- [Assignment] Restate word for word the lines of the records below, starting at the line that contains "def State.swapBy (s" and ending at the line that contains "0x300) 8 16 v)", with both of those lines included and nothing else.

Stored entries:
____________

-- ==== Sys2Proof/Machine/RoundOps.lean ====
section
/-! DEFINITION. Round controllers: what a round holds, arming, aborting and withdrawing (R322 to R331), the frame schedule
(R251), and the CDF banks' state (R234, R237). -/

namespace Sys2Proof.Machine

open Sys2Proof

/-! The schedule. -/

/-- S(k) of R251. -/
def Session.startOf (x : Session) (k : Nat) : Nat := x.start0 + launchGrain (k * x.periodNum / x.periodDen)

/-- D(k) of R251. -/
def Session.deadlineOf (x : Session) (k : Nat) : Nat := x.startOf k + x.deadlineOff

/-- Is the session live: neither FREE nor PARKED? -/
def SesState.live : SesState → Bool
  | .free => false
  | .parked => false
  | .opening => true
  | .active => true
  | .parking => true
  | .resuming => true
  | .closing => true

/-- The first frame start of a session at or after t, from the next frame start on: of a decode session, whose frames start as their headers
are accepted (R252), the start its period puts there after its latest one (log entry 94). -/
def Session.nextStart (x : Session) (t : Nat) : Nat :=
  let from' := if x.decode then x.dec.lastStart.getD t else x.start0
  let at' := fun k => from' + launchGrain (k * x.periodNum / x.periodDen)
  let k0 := (t - from') * x.periodDen / x.periodNum - 1
  let k := if x.decode then k0 else max x.frameIndex k0
  (([k, k + 1, k + 2, k + 3].map at').find? (fun v => decide (t ≤ v))).getD (launchGrain t)

/-! Levels in service. -/

/-- Is level l in service, neither parked nor in reset, and no warm module reset in progress? -/
def State.levelServes (s : State) (l : Nat) : Bool :=
  let v := s.level l
  v.inService && v.parked == 0 && !v.inReset && s.boot.warmCause.isNone

/-- Is id a session identifier, and do sessions run: no warm module reset is in progress (R380)? -/
def State.sesLive (s : State) (id : Nat) : Bool := sesIdOk id && s.boot.warmCause.isNone

/-- The levels that serve. -/
def State.servingLevels (s : State) : List Nat := (List.range 4).filter s.levelServes

/-- CUR_BANK, the same on every level in service (R399). -/
def State.curBank (s : State) : Nat := s.field (lvlReg (s.servingLevels.headD 0) 0x300) 0 1

/-- SHADOW_STATE, kept alike on every level in service. -/
def State.shadowState (s : State) : Nat := s.field (lvlReg (s.servingLevels.headD 0) 0x300) 1 3

/-- SHADOW_STATE of every level set. -/
def State.setShadow (s : State) (v : Nat) : State := s.each (List.range 4) (fun s l => s.setField (lvlReg l 0x300) 1 3 v)

/-- Is a swap round armed, told to fire, with its time at or before t? -/
def State.swapBy (s : State) (t : Nat) : Bool :=
  s.rounds.any (fun r => r.armed && r.decided && decide (r.flip = .swap) && r.timed.any (fun T => decide (T ≤ t)))

/-- Is the bank a frame takes that starts at t the one that is not current: the new one at or after the time of a swap that is about to
fire, the old one before the time of the last swap while that bank is held (R233, R235)? -/
def State.otherBank (s : State) (t : Nat) : Bool :=
  let a := lvlReg (s.servingLevels.headD 0)
  s.swapBy t || (s.shadowState == 4 && decide (t < s.regNat (a 0x304) + s.regNat (a 0x308) * 2 ^ 32))

/-- The bank a frame takes that starts at t. -/
def State.bankAt (s : State) (t : Nat) : Nat := if s.otherBank t then 1 - s.curBank else s.curBank

/-- OLD_FRAMES of every level set. -/
def State.setOldFrames (s : State) (v : Nat) : State :=
  s.each (List.range 4) (fun s l => s.setField (lvlReg l 0x300) 8 16 v)

/-- The frames of a session bound to the bank that was current before time t (R233, R234): open ones, encode frames until they are settled
and decode frames until they are closed, and encode frames whose start time lies before t but which are still to begin. -/
def Session.boundTo (x : Session) (bank t : Nat) : Nat :=
  let encode := b2n (x.frame.any (fun f => !f.ckpt && b2n f.bank == bank))
  let decode := x.dec.frames.countP (fun f => !f.closed && !f.unknown && b2n f.bank == bank)
  let next := x.frameIndex + b2n x.frame.isSome
  encode + decode + if x.state = .active ∧ x.decode = false then (List.range 5).countP (fun i => decide (x.startOf (next + i) < t)) else 0

/-- OLD_FRAMES of a swap at time t away from a bank. -/
def State.boundFrames (s : State) (bank t : Nat) : Nat := s.sessions.foldl (fun n e => n + e.2.boundTo bank t) 0

/-- The frames still bound to the old bank counted again, as one of them closes (R234): at 0 the shadow is idle. -/
def State.countOld (s : State) : State :=
  if s.shadowState = 4 then
    let a := lvlReg (s.servingLevels.headD 0)
    let n := s.boundFrames (1 - s.curBank) (s.regNat (a 0x304) + s.regNat (a 0x308) * 2 ^ 32)
    let s1 := s.setOldFrames n
    if n = 0 then s1.setShadow 0 else s1
  else s

/-! Flip members. -/

/-- A flip member: a drift's remap table, a logical face's schedule, CUR_BANK, a session's HALF, GEN and descriptor fields, its
PLACEMENT and DEGRADED, the feature enables (R324). -/
inductive FlipKey where
  | remap (level drift : Nat)
  | schedule (logical : Nat)
  | bank
  | image (session : Nat)
  | placement (session : Nat)
  | enables
  deriving DecidableEq, Repr

/-- The flip members of a round. -/
def State.flipKeys (s : State) : Flip → List FlipKey
  | .remap ls => ls.flatMap (fun l => (List.range 16).map (fun d => .remap l d))
  | .takeover l d slot _ _ => [.remap l d, .schedule (256 * l + 16 * d + slot)]
  | .rejoin p _ => [.remap (levelOf p) (driftOf p)]
  | .swap => [.bank]
  | .checkpoint i => [.image i]
  | .migration i pl =>
    .placement i :: (s.placementFaces (s.ses i).placement ++ s.placementFaces pl).map (fun f => .schedule f)
  | .licence => [.enables]

/-- The members of a round as it is requested: those that hold a transfer, or a flip member to prepare. A swap takes every level that is
not parked; one in reset cannot flip (R232). -/
def State.flipMembers (s : State) : Flip → List Member
  | .remap ls => ls.map (fun l => { die := l })
  | .takeover l _ _ _ _ => [{ die := l }]
  | .rejoin p _ => [{ die := levelOf p }, { die := levelOf p }]
  | .swap => ((List.range 4).filter (fun l => (s.level l).inService && (s.level l).parked == 0)).map (fun l =>
      { die := l, st := if s.levelServes l then 0 else 2 })
  | .checkpoint i => [{ die := i / 262144 }, { die := i / 262144 }]
  | .migration i pl =>
    let fs := s.placementFaces (s.ses i).placement ++ s.placementFaces pl
    ((i / 262144 :: fs.map (fun f => f / 256)).eraseDups).map (fun l => { die := l })
  | .licence => (s.servingLevels ++ [4]).map (fun l => { die := l })

/-- The subject of a round (R344). -/
def Flip.subject : Flip → Nat
  | .remap ls => 16 * ls.headD 0
  | .takeover l d _ _ _ => 16 * l + d
  | .rejoin p _ => 16 * levelOf p + driftOf p
  | .swap => 0
  | .checkpoint i => i
  | .migration i _ => i
  | .licence => 0

/-- The level a round's event names (R342). -/
def Flip.eventLevel : Flip → Nat
  | .remap ls => ls.headD 0
  | .takeover l _ _ _ _ => l
  | .rejoin p _ => levelOf p
  | .swap => 0
  | .checkpoint i => i / 262144
  | .migration i _ => i / 262144
  | .licence => 0

/-- The session a round's event names. -/
def Flip.owner : Flip → Option Ctx
  | .checkpoint i => some (.session i)
  | .migration i _ => some (.session i)
  | .remap _ => none
  | .takeover .. => none
  | .rejoin .. => none
  | .swap => none
  | .licence => none

/-! Aborting. -/

/-- The round with identifier id. -/
def State.round (s : State) (id : Nat) : Option Round := s.rounds.find? (fun r => r.id == id)

/-- The rounds without one. -/
def State.removeRound (s : State) (id : Nat) : State := { s with rounds := s.rounds.filter (fun r => r.id != id) }

/-- A round put in place of the one with its identifier. -/
def State.setRound (s : State) (r : Round) : State :=
  { s with rounds := s.rounds.map (fun q => if q.id == r.id then r else q) }

/-- The abort record of R346, filled while VALID is 0. -/
def State.abortRecord (s : State) (c : Option Nat) (kind reason subject : Nat) : State :=
  if s.field (lvlOrCmd c 0x810) 31 1 = 1 then s
  else (s.setRegNat (lvlOrCmd c 0x810) (kind + reason * 16 + 2 ^ 31)).setRegNat (lvlOrCmd c 0x814) (subject % 2 ^ 20)

/-- A round aborts (R329): no flip member changes, the abort is counted and recorded, ROUND_ABORT is raised. An aborted swap
leaves its shadow ready (R232); an aborted checkpoint round counts in SES_CKPT_ABORT (R273). A round still waiting to be
armed is only given up. -/
def State.dropRound (s : State) (r : Round) (reason : Nat) : State :=
  let c := r.flip.controller
  let s1 := s.removeRound r.id
  if !r.armed then s1
  else
    let s2 := ((s1.bumpReg (lvlOrCmd c 0x808) 1).abortRecord c r.flip.kind reason r.flip.subject)
    let s3 := match r.flip with
      | .swap => if s2.shadowState = 3 then s2.setShadow 2 else s2
      | .checkpoint i => s2.bumpReg (lvlReg (i / 262144) 0x50C) 1
      | .remap _ => s2
      | .takeover .. => s2
      | .rejoin .. => s2
      | .migration .. => s2
      | .licence => s2
    s3.raise 0x06 0 (if c.isSome then 0 else 1) r.flip.eventLevel noFace r.flip.owner (r.flip.kind + reason * 16) r.flip.subject

/-- Every round sel picks aborted with a reason. -/
def State.dropRounds (s : State) (sel : Round → Bool) (reason : Nat) : State :=
  s.each (s.rounds.filter sel) (fun s r => s.dropRound r reason)

/-- A die enters reset (R331): rounds with a member on it abort with DIE_RESET, unless they have been decided or completed. -/
def State.dieReset (s : State) (die : Nat) : State :=
  s.dropRounds (fun r => r.armed && !r.decided && r.doneAt.isNone && r.members.any (fun m => m.die == die)) 6

/-! Arming. -/

/-- Has the controller room for one more armed round (R323)? -/
def State.roundRoom (s : State) (c : Option Nat) : Bool :=
  decide (s.armedOn c < match c with
    | some _ => 65536
    | none => 256)

/-- Does an armed round hold one of these flip members (R330)? -/
def State.keysHeld (s : State) (ks : List FlipKey) : Bool :=
  s.rounds.any (fun r => r.armed && (s.flipKeys r.flip).any (fun k => ks.contains k))

/-- Is round r displaced by a takeover in drift (l, d): a rejoin or migration round that holds its remap table or the schedule
of one of its slots (R330)? -/
def State.displaced (s : State) (l d : Nat) (r : Round) : Bool :=
  match r.flip with
  | .rejoin p _ => r.armed && levelOf p == l && driftOf p == d
  | .migration .. => r.armed && (s.flipKeys r.flip).any (fun k => match k with
      | .schedule f => f / 16 == 16 * l + d
      | .remap _ _ => false
      | .bank => false
      | .image _ => false
      | .placement _ => false
      | .enables => false)
  | .remap _ => false
  | .takeover .. => false
  | .swap => false
  | .checkpoint _ => false
  | .licence => false

/-- A round requested: it waits to be armed (R323, R330). -/
def State.addRound (s : State) (f : Flip) (timed : Option Nat) (deadline : Nat) (members : List Member)
    (single hold : Bool) : State :=
  let r : Round :=
    { id := s.nextRound, flip := f, armed := false, armedAt := 0, timed := timed, deadline := deadline, members := members,
      doneAt := none, decided := false, single := single, hold := hold, asked := s.now }
  { s with rounds := s.rounds ++ [r], nextRound := s.nextRound + 1 }

/-- Round r preempted by a takeover (R330): it aborts, and its owner keeps it for after the fire. -/
def State.preempt (s : State) (r : Round) : State :=
  (s.dropRound r 4).addRound r.flip none 0 (s.flipMembers r.flip) false true

/-- The rounds a takeover displaces, preempted. -/
def State.preemptFor (s : State) : Flip → State
  | .takeover l d _ _ _ => s.each (s.rounds.filter (s.displaced l d)) (fun s r => s.preempt r)
  | .remap _ => s
  | .rejoin .. => s
  | .swap => s
  | .checkpoint _ => s
  | .migration .. => s
  | .licence => s

/-- The abort deadline of a completion-triggered round armed now (R326). -/
def State.roundDeadlineOf (s : State) (r : Round) : Nat :=
  match r.flip with
  | .checkpoint i => s.now + (s.ses i).period
  | .takeover .. => r.deadline
  | .remap _ => s.now + 100000000
  | .rejoin .. => s.now + 100000000
  | .swap => 0
  | .migration .. => 0
  | .licence => 0

/-- Is the kind triggered by time (R324)? -/
def Flip.byTime : Flip → Bool
  | .remap _ => false
  | .takeover .. => false
  | .rejoin .. => false
  | .swap => true
  | .checkpoint _ => false
  | .migration .. => true
  | .licence => true

/-- The fire time of a migration round asked for now: the session's first frame start at least 100 µs away (R266, R325). The frames of a
decode session start as their headers are accepted (R252), so it has none yet (log entry 94). -/
def State.migrationTime (s : State) : Flip → Option Nat
  | .migration i _ => if (s.ses i).decode then none else some (launchGrain ((s.ses i).nextStart (s.now + 100000)))
  | .remap _ => none
  | .takeover .. => none
  | .rejoin .. => none
  | .swap => none
  | .checkpoint _ => none
  | .licence => none

/-- A waiting round armed if its controller has room and no armed round holds its flip members. -/
def State.tryArm (s : State) (id : Nat) : State :=
  match s.round id with
  | none => s
  | some r =>
    if r.armed || r.hold then s
    else
      let s1 := s.preemptFor r.flip
      if s1.roundRoom r.flip.controller && !s1.keysHeld (s1.flipKeys r.flip) then
        s1.setRound { r with armed := true, armedAt := s.now, deadline := s.roundDeadlineOf r,
                             doneAt := if !r.flip.byTime && r.members.all (fun m => m.st == 1) then some s.now else none }
      else s1

/-- A round requested and armed at once where that can be. -/
def State.requestRound (s : State) (f : Flip) (timed : Option Nat) (deadline : Nat) : State :=
  (s.addRound f (timed.orElse (fun _ => s.migrationTime f)) deadline (s.flipMembers f) false false).tryArm s.nextRound

/-- A round that was kept back is asked for again. -/
def State.unhold (s : State) (r : Round) : State :=
  (s.setRound { r with hold := false, asked := s.now, timed := s.migrationTime r.flip }).tryArm r.id

/-- A round fires: counted on its controller and gone from it. -/
def State.roundFired (s : State) (r : Round) : State := (s.removeRound r.id).bumpReg (lvlOrCmd r.flip.controller 0x804) 1

end Sys2Proof.Machine
end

____________

- [Solution to the problem]
def State.swapBy (s : State) (t : Nat) : Bool :=
  s.rounds.any (fun r => r.armed && r.decided && decide (r.flip = .swap) && r.timed.any (fun T => decide (T ≤ t)))

/-- Is the bank a frame takes that starts at t the one that is not current: the new one at or after the time of a swap that is about to
fire, the old one before the time of the last swap while that bank is held (R233, R235)? -/
def State.otherBank (s : State) (t : Nat) : Bool :=
  let a := lvlReg (s.servingLevels.headD 0)
  s.swapBy t || (s.shadowState == 4 && decide (t < s.regNat (a 0x304) + s.regNat (a 0x308) * 2 ^ 32))

/-- The bank a frame takes that starts at t. -/
def State.bankAt (s : State) (t : Nat) : Nat := if s.otherBank t then 1 - s.curBank else s.curBank

/-- OLD_FRAMES of every level set. -/
def State.setOldFrames (s : State) (v : Nat) : State :=
  s.each (List.range 4) (fun s l => s.setField (lvlReg l 0x300) 8 16 v)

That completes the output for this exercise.